Рыжая захихикала, совершенно по-девчоночьи. Конечно, изучила, сказал себе банкир. Искала следы предшественниц.

И не нашла.

— Там, где гантели и штанги, — комната отдыха.

— Поднимать штангу — отдых?

— Разумеется.

— А зал, где совсем пусто?

— Это кабинет. Там я работаю.

— Как же, интересно, ты работаешь в абсолютно пустом месте?

— Думаю. Кстати, там кое-что есть. Экран на стене. Компьютер.

— А стол?

— Я не использую столов, стульев и прочих кресел. Я либо стою, либо лежу. Третье положение тела — лишнее.

— А деловые бумаги? Справочники, литература?

— Все это есть в городе. В офисе. И потом, для получения справок и разбора бумаг у меня есть специальные люди. Наемные работники.

— Например, — гордо подсказала Алиса, — я.

— Да. Например, ты.

Рыжая вздохнула:

— Все-таки я не так представляла себе богатую жизнь.

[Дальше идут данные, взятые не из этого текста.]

-- ==== Sys2Proof/Machine/Formats.lean ====
section
/-! DEFINITION. Number formats and conversion (chapter 08): the twelve formats bit for bit, rounding, BG4 and its
products, array accumulation, and FP32 arithmetic. Real values are exact: a sign, a significand and a power of two. -/
namespace Sys2Proof.Machine

/-- R200: the formats, by code. -/
inductive Fmt
  | u12 | u16 | int4 | int8 | int16 | int32 | e4m3 | e5m2 | fp16 | bf16 | fp32 | bg4
deriving DecidableEq, Repr, Inhabited

/-- R200: the format of a 4-bit code; codes 0xC to 0xF name none. -/
def fmtOf (c : Nat) : Option Fmt :=
  [Fmt.u12, .u16, .int4, .int8, .int16, .int32, .e4m3, .e5m2, .fp16, .bf16, .fp32, .bg4][c]?

/-- R200: bits of an element. -/
def Fmt.bits : Fmt → Nat
  | .int4 | .bg4 => 4
  | .int8 | .e4m3 | .e5m2 => 8
  | .int32 | .fp32 => 32
  | _ => 16

/-- An exact value: NaN, an infinity, or (−1)^neg · m · 2^e, with a signed zero at m = 0. -/
inductive Num
  | nan
  | inf (neg : Bool)
  | num (neg : Bool) (m : Nat) (e : Int)
deriving DecidableEq, Repr, Inhabited

/-- R203: the parameters of a floating format. -/
structure FloatFmt where
  expBits : Nat
  man : Nat
  bias : Nat
  emax : Int
  qmax : Nat
  hasInf : Bool
  nanBits : Nat

/-- R203: the floating formats. -/
def Fmt.float : Fmt → Option FloatFmt
  | .e4m3 => some ⟨4, 3, 7, 8, 14, false, 0x7F⟩
  | .e5m2 => some ⟨5, 2, 15, 15, 7, true, 0x7E⟩
  | .fp16 => some ⟨5, 10, 15, 15, 2047, true, 0x7E00⟩
  | .bf16 => some ⟨8, 7, 127, 127, 255, true, 0x7FC0⟩
  | .fp32 => some ⟨8, 23, 127, 127, 16777215, true, 0x7FC00000⟩
  | _ => none

/-- R202: range of an integer format. -/
def Fmt.range : Fmt → Int × Int
  | .u12 => (0, 4095)
  | .u16 => (0, 65535)
  | .int4 => (-8, 7)
  | .int8 => (-128, 127)
  | .int16 => (-32768, 32767)
  | _ => (-2147483648, 2147483647)

/-! ### Decoding (R202 to R204, R211) -/

/-- R211: BG4 grid values by code; 0xF decodes to zero. -/
def bg4Grid (c : Nat) : Int :=
  [-128, -96, -72, -54, -38, -24, -11, 0, 11, 24, 38, 54, 72, 96, 128, 0].getD (c % 16) 0

/-- An integer as an exact value. -/
def Num.ofInt (i : Int) : Num := .num (decide (i < 0)) i.natAbs 0

/-- R203: the value of a floating encoding. -/
def FloatFmt.decode (f : FloatFmt) (b : Nat) : Num :=
  let s := bit b (f.expBits + f.man)
  let e := getBits b f.man f.expBits
  let m := getBits b 0 f.man
  let top := 2 ^ f.expBits - 1
  if f.hasInf ∧ e = top then (if m = 0 then .inf s else .nan)
  else if f.hasInf = false ∧ e = top ∧ m = 2 ^ f.man - 1 then .nan
  else if e = 0 then .num s m (1 - (f.bias : Int) - f.man)
  else .num s (2 ^ f.man + m) ((e : Int) - f.bias - f.man)

/-- R202, R203: the value of an element's bits; BG4 gives its grid value. -/
def Fmt.decode (f : Fmt) (b : Nat) : Num :=
  match f.float with
  | some g => g.decode b
  | none =>
    match f with
    | .u12 => .ofInt (b % 4096 : Nat)
    | .u16 => .ofInt (b % 65536 : Nat)
    | .bg4 => .ofInt (bg4Grid b)
    | f => .ofInt (toSigned f.bits b)

/-! ### Rounding (R205, R206, R210) -/

/-- rne(m · 2^e) for m ≥ 0. -/
def rneScaled (m : Nat) (e : Int) : Nat :=
  if 0 ≤ e then m * 2 ^ e.toNat
  else
    let k := (-e).toNat
    let q := m / 2 ^ k
    let r := m % 2 ^ k
    let h := 2 ^ k
    if h < 2 * r ∨ (2 * r = h ∧ q % 2 = 1) then q + 1 else q

/-- floor(log2 m) for m ≥ 1. -/
def ilog2 (m : Nat) : Nat := Nat.log2 m

/-- R206: (−1)^neg · m · 2^e, m > 0, converted to a floating format: the encoding and the clipped flag. -/
def FloatFmt.round (f : FloatFmt) (ovfInf neg : Bool) (m : Nat) (e : Int) : Nat × Bool :=
  let sgn := b2n neg * 2 ^ (f.expBits + f.man)
  let emin : Int := 1 - (f.bias : Int)
  let ex := max ((ilog2 m : Int) + e) emin
  let q := rneScaled m (e - (ex - f.man))
  let ex' := if q = 2 ^ (f.man + 1) then ex + 1 else ex
  let q' := if q = 2 ^ (f.man + 1) then 2 ^ f.man else q
  if f.emax < ex' ∨ (ex' = f.emax ∧ f.qmax < q') then
    if f.hasInf ∧ ovfInf then (sgn + (2 ^ f.expBits - 1) * 2 ^ f.man, true)
    else (sgn + (f.emax + f.bias).toNat * 2 ^ f.man + (f.qmax - 2 ^ f.man), true)
  else if q' < 2 ^ f.man then (sgn + q', false)
  else (sgn + (ex' + f.bias).toNat * 2 ^ f.man + (q' - 2 ^ f.man), false)

/-- R206, R207: conversion of an exact value to a floating format. -/
def FloatFmt.encode (f : FloatFmt) (ovfInf : Bool) : Num → Nat × Bool
  | .nan => (f.nanBits, false)
  | .inf neg =>
    let sgn := b2n neg * 2 ^ (f.expBits + f.man)
    if f.hasInf then (sgn + (2 ^ f.expBits - 1) * 2 ^ f.man, false)
    else (sgn + (f.emax + f.bias).toNat * 2 ^ f.man + (f.qmax - 2 ^ f.man), true)
  | .num neg m e => if m = 0 then (b2n neg * 2 ^ (f.expBits + f.man), false) else f.round ovfInf neg m e

/-- R210: sat(rne(x)) in an integer format: the value and the clipped flag. -/
def intOf (r : Int × Int) : Num → Int × Bool
  | .nan => (0, true)
  | .inf neg => (if neg then r.1 else r.2, true)
  | .num neg m e =>
    let v : Int := if neg then -(rneScaled m e : Int) else rneScaled m e
    if v < r.1 then (r.1, true) else if r.2 < v then (r.2, true) else (v, false)

/-- R206 to R210: conversion of an exact value to a format other than BG4: the element's bits and the clipped flag. -/
def Fmt.encode (f : Fmt) (ovfInf : Bool) (x : Num) : Nat × Bool :=
  match f.float with
  | some g => g.encode ovfInf x
  | none => let v := intOf f.range x; (ofSigned f.bits v.1, v.2)

/-! ### BG4 (R211, R212) -/

/-- m · 2^e ≤ n · 2^g, exactly. -/
def dyadicLe (m : Nat) (e : Int) (n : Nat) (g : Int) : Bool :=
  if e ≤ g then decide (m ≤ n * 2 ^ (g - e).toNat) else decide (m * 2 ^ (e - g).toNat ≤ n)

/-- R212: an FP32 value converted to BG4 with an FP32 scale: the code and the clipped flag. The comparisons are of
256 · |w| with 2 · |midpoint| · s. -/
def toBg4 (w s : Num) : Nat × Bool :=
  match s with
  | .num false sm se =>
    if sm = 0 then (7, true)
    else
      match w with
      | .nan => (7, true)
      | .inf neg => (if neg then 0x0 else 0xE, true)
      | .num neg m e =>
        let le := fun (mid2 : Nat) => dyadicLe (256 * m) e (mid2 * sm) se
        let k := ([11, 35, 62, 92, 126, 168, 224].filter fun t => !le t).length
        (if neg then 7 - k else 7 + k, !dyadicLe (256 * m) e (256 * sm) se)
  | _ => (7, true)

/-- R211: a BG4 code with a scale, as an exact value: v(c) · s / 128. -/
def ofBg4 (c : Nat) (s : Num) : Num :=
  let v := bg4Grid c
  match s with
  | .num neg m e => .num (neg != decide (v < 0)) (v.natAbs * m) (e - 7)
  | .inf neg => if v = 0 then .nan else .inf (neg != decide (v < 0))
  | .nan => .nan

/-- R213: the product of an activation and a grid value, built by shift and add. -/
def bg4Product (a : Int) (c : Nat) : Int :=
  let mag := fun (v : Nat) =>
    if v = 11 then a * 8 + a * 2 + a else if v = 24 then a * 16 + a * 8 else if v = 38 then a * 32 + a * 4 + a * 2
    else if v = 54 then a * 64 - a * 8 - a * 2 else if v = 72 then a * 64 + a * 8 else if v = 96 then a * 64 + a * 32
    else if v = 128 then a * 128 else 0
  let v := bg4Grid c
  if v < 0 then -(mag v.natAbs) else mag v.natAbs

/-- R221: a vector conversion of one element between formats, with the BG4 scale; none where R221 faults. -/
def convertElem (src dst : Fmt) (ovfInf : Bool) (scale : Num) (b : Nat) : Option (Nat × Bool) :=
  if src = dst then
    match src.float with
    | some g => some (if g.decode b = .nan then g.nanBits else b % 2 ^ src.bits, false)
    | none => some (if src = .u12 then b % 4096 else b % 2 ^ src.bits, false)
  else if dst = .bg4 then (if src = .fp32 then some (toBg4 (src.decode b) scale) else none)
  else if src = .bg4 then (if dst = .fp32 then some (dst.encode true (ofBg4 b scale)) else none)
  else some (dst.encode ovfInf (src.decode b))

/-! ### Exact arithmetic and FP32 (R218, R220) -/

/-- The exact product. -/
def Num.mul : Num → Num → Num
  | .nan, _ => .nan
  | _, .nan => .nan
  | .inf a, .inf b => .inf (a != b)
  | .inf a, .num b m _ => if m = 0 then .nan else .inf (a != b)
  | .num a m _, .inf b => if m = 0 then .nan else .inf (a != b)
  | .num a m e, .num b n g => .num (a != b) (m * n) (e + g)

/-- The exact sum; a zero sum is +0 unless both terms are −0. -/
def Num.add : Num → Num → Num
  | .nan, _ => .nan
  | _, .nan => .nan
  | .inf a, .inf b => if a = b then .inf a else .nan
  | .inf a, _ => .inf a
  | _, .inf b => .inf b
  | .num a m e, .num b n g =>
    let l := min e g
    let x : Int := (m * 2 ^ (e - l).toNat : Nat)
    let y : Int := (n * 2 ^ (g - l).toNat : Nat)
    let v := (if a then -x else x) + (if b then -y else y)
    if v = 0 then .num (a && b) 0 0 else .num (decide (v < 0)) v.natAbs l

/-- The negation. -/
def Num.neg : Num → Num
  | .nan => .nan
  | .inf a => .inf (!a)
  | .num a m e => .num (!a) m e

/-- x < y, for values that are not NaN. -/
def Num.lt (x y : Num) : Bool :=
  match Num.add x y.neg with
  | .nan => (match x, y with | .inf a, .inf b => a && !b | _, _ => false)
  | .inf a => a
  | .num a m _ => a && m != 0

/-- FP32 bits of an exact value; overflow gives infinity (R220). -/
def fp32Of (x : Num) : Nat := (Fmt.fp32.encode true x).1

/-- The exact value of FP32 bits. -/
def ofFp32 (b : Nat) : Num := Fmt.fp32.decode b

/-- R220: FP32 addition, subtraction, multiplication and fused multiply-add, each rounded once. -/
def fAdd (a b : Nat) : Nat := fp32Of ((ofFp32 a).add (ofFp32 b))
def fSub (a b : Nat) : Nat := fp32Of ((ofFp32 a).add (ofFp32 b).neg)
def fMul (a b : Nat) : Nat := fp32Of ((ofFp32 a).mul (ofFp32 b))
def fFma (a b c : Nat) : Nat := fp32Of (((ofFp32 a).mul (ofFp32 b)).add (ofFp32 c))

/-- R217: INT32 saturation of an exact integer, with its flag. -/
def satI32 (x : Int) : Int × Bool :=
  if x < -2147483648 then (-2147483648, true) else if 2147483647 < x then (2147483647, true) else (x, false)

/-- R217: accumulation of exact integer products: each addition saturates, and a saturation stays flagged. -/
def accInt (ps : List Int) : Int × Bool :=
  ps.foldl (fun a p => let r := satI32 (a.1 + p); (r.1, a.2 || r.2)) (0, false)

/-- R218: the exact sum of the products of one K block. -/
def blockSum (ps : List Num) : Num :=
  match ps with
  | [] => .num false 0 0
  | p :: t => t.foldl Num.add p

/-- R218: FP32 accumulation of the block sums in ascending order of K. -/
def accFloat (blocks : List (List Num)) : Nat :=
  blocks.foldl (fun acc ps => fp32Of ((ofFp32 acc).add (blockSum ps))) 0

/-! ### Array operand pairs (R181, R216, R219) -/

/-- R181: rate classes. -/
inductive Rate
  | c1 | c1B | c1Q | c4 | c16
deriving DecidableEq, Repr, Inhabited

/-- R216: rate class of a pair of activation and weight formats; none where the pair faults. -/
def pairRate : Fmt → Fmt → Option Rate
  | .int8, .int8 => some .c1
  | .int8, .int4 => some .c1
  | .int8, .bg4 => some .c1B
  | .int4, .int4 => some .c1Q
  | .e4m3, .e4m3 | .e4m3, .e5m2 | .e5m2, .e4m3 | .e5m2, .e5m2 => some .c1
  | .int16, .int16 | .int16, .int8 | .int16, .bg4 => some .c4
  | .int8, .int16 => some .c4
  | .fp16, .fp16 => some .c4
  | .bf16, .bf16 => some .c4
  | .fp32, .fp32 => some .c16
  | _, _ => none

/-- R216: the pair accumulates in FP32. -/
def pairFloat : Fmt → Bool
  | .e4m3 | .e5m2 | .fp16 | .bf16 | .fp32 => true
  | _ => false

/-- R181: cycles per position, K per block, weight bytes per block. -/
def Rate.cp : Rate → Nat
  | .c4 => 4
  | .c16 => 16
  | _ => 1
def Rate.kbk : Rate → Nat
  | .c1Q => 256
  | _ => 128
def Rate.wb : Rate → Nat
  | .c1B => 6144
  | .c4 => 24576
  | .c16 => 49152
  | _ => 12288

/-- R219: width of a result, by accumulator and output format; none where it faults. -/
def outWidth (isFloat : Bool) : Fmt → Option Nat
  | .int8 => if isFloat then none else some 1
  | .int16 => if isFloat then none else some 2
  | .int32 => if isFloat then none else some 4
  | .fp16 | .bf16 => some 2
  | .e4m3 | .e5m2 => some 1
  | .fp32 => if isFloat then some 4 else none
  | _ => none

/-- R213 to R215: product of one activation and one weight on the integer array. -/
def intProduct (wf : Fmt) (a : Int) (wbits : Nat) : Int :=
  if wf = .bg4 then bg4Product a wbits else a * toSigned wf.bits wbits

end Sys2Proof.Machine
end

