/-- A camera holds a share that some core has drawn. -/
def State.holdsShare (s : State) (n : Nat) : Bool :=
  s.groups.any fun x => x.2.counters.any fun e => e.2.shares.any fun h => h.cam == n && h.held.isSome

/-! ### Barriers (R187 to R190) -/

/-- R188: the phase of a barrier, as core i reaches it. -/
def State.barPhase (s : State) (i : Nat) : BarScope → Nat
  | .stage b => ((s.group (s.groupOf i)).bars.get b.toNat).phase
  | .group => (s.group (s.groupOf i)).groupPhase
  | .device => s.devPhase

/-- R187: contexts of the given cores whose awaited phase of b is reached become ready. -/
def State.wakeBarrier (s : State) (b : BarScope) (cores : List Nat) : State :=
  cores.foldl (fun s i => s.wakeIf i fun _ w => match w with
    | .barrier b' p => decide (b' = b) && decide (p ≤ s.barPhase i b)
    | _ => false) s

/-- R187: an arrival at stage barrier b of group g is performed: at the expected count the phase advances. -/
def State.arriveStage (s : State) (g b : Nat) : State :=
  let x := (s.group g).bars.get b
  if x.expected ≤ x.count + 1 then
    let s := s.modGroup g fun y => { y with bars := y.bars.set b { x with phase := x.phase + 1, count := 0 } }
    s.wakeBarrier (.stage (BitVec.ofNat 6 b)) (s.groupCores g)
  else s.modGroup g fun y => { y with bars := y.bars.set b { x with count := x.count + 1 } }

/-- R188: core i still has work of camera n to do: it has a stripe of it bound, or a stage that it owns has shares of it, or
has not committed every stripe of a frame that is not final. -/
def State.coreWorks (s : State) (i n : Nat) : Bool :=
  let g := s.groupOf i
  (s.core i).bound.any (fun b => b.cam == n && !b.committed) ||
  (List.range 32).any fun w =>
    let c := s.counter g w
    c.cores.contains i && (c.shares.any (fun h => h.cam == n) ||
      (decide ((s.cam n).model = some c.handle) &&
        (s.liveFrames n).any fun q => (List.range (s.stripes n)).any fun k => !c.done.contains (n, q, k)))

/-- R188: core i arrives for each stream of its group that stops and of which it holds no more work. -/
def State.arriveStops (s : State) (i : Nat) : State :=
  { s with cams := s.cams.map fun e =>
      if s.camSg e.1 = s.groupOf i ∧ s.stream e.1 = 3 ∧ s.coreWorks i e.1 = false then
        (e.1, { e.2 with stop := e.2.stop.map fun p => { p with arrived := i :: p.arrived } })
      else e }

/-- R188: the group barrier advances: a stop for which every core that counted has arrived is closed. -/
def State.closeStops (s : State) (g : Nat) : State :=
  { s with cams := s.cams.map fun e =>
      if s.camSg e.1 = g then
        (e.1, { e.2 with stop := e.2.stop.map fun p =>
          { p with closed := p.closed || (s.group g).groupMembers.all p.arrived.contains, arrived := [] } })
      else e }

/-- R187, R189: the group barrier advances once its arrivals reach the cores that count; those present count in the next
phase. -/
def State.checkGroup (s : State) (g : Nat) : State :=
  let x := s.group g
  if x.groupMembers.length ≤ x.groupArrived.length then
    let s := (s.closeStops g).modGroup g fun y => { y with
      groupPhase := y.groupPhase + 1, groupArrived := [], groupMembers := (s.groupCores g).filter s.present }
    s.wakeBarrier .group (s.groupCores g)
  else s

/-- R187, R189: the same for the device barrier. -/
def State.checkDevice (s : State) : State :=
  if s.devMembers.length ≤ s.devArrived.length then
    let s := { s with devPhase := s.devPhase + 1, devArrived := [], devMembers := (List.range 16).filter s.present }
    s.wakeBarrier .device (List.range 16)
  else s

/-- R187: core i arrives at its group barrier, once in a phase. -/
def State.arriveGroup (s : State) (i : Nat) : State :=
  let g := s.groupOf i
  if (s.group g).groupMembers.contains i && !(s.group g).groupArrived.contains i then
    let s := (s.modCore i fun x => { x with groupAt := some s.aclk }).arriveStops i
    (s.modGroup g fun x => { x with groupArrived := i :: x.groupArrived }).checkGroup g
  else s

— А как? Золотые унитазы и кокаин?

— Что-то в таком роде.

— Извини. Золотые унитазы — это не мое.

— Ладно, я пошутила. Но все-таки здесь как-то… пусто. Голо. Кругом одни окна. Я чувствую себя как в аквариуме.

— Такая архитектура. Этот дом называется «фахверк». Жилая территория переходит во внешнюю среду, и наоборот. Можно вернуться в комнаты, нажать кнопку, и стекла исчезнут. Мы очутимся прямо в лесу. В спальню будут заходить ежи и запрыгивать белки.

— Здорово, — оценила Алиса. — Но неуютно. Повесил бы какие-нибудь картинки. Коврики бы постелил. На кухне вообще тоска. В посудном шкафу — три блюдечка…

— Зачем мне больше?

— А если — гости?

— У меня редко бывают гости. А если бывают — я вызываю специальный сервис. Привозят все сразу: еду, посуду, столы, скатерти… Потом увозят и все убирают. Очень удобно.

Рыжая подумала и с завистью сказала:

— Наверное, когда есть деньги — жить вообще удобно.

— В бытовом смысле — да. Во всяком случае, гладить рубашки мне не нужно.

— Кстати! А где твой гардероб?

— Возле входной двери.

— Там только маленький шкафчик.

— Это и есть гардероб. Все знают, что я не умею одеваться. По-моему, в банке уже анекдоты на эту тему сочиняют.

— Будь уверен — сочиняют. Нельзя быть равнодушным к одежде.

— Можно, — небрежно ответил Знаев, поднял голову и зажмурился: был полдень, солнце оторвалось от верхушек деревьев, обстреливало теперь сидящих на веранде сквозь стеклянную крышу. — Еще как можно. Люди не должны забивать себе голову тем, как они одеты. Во всяком случае — мужчины. Придал себе минимально приличный вид — и вперед, дело делать. Вот как правильно. Мода — территория женщин.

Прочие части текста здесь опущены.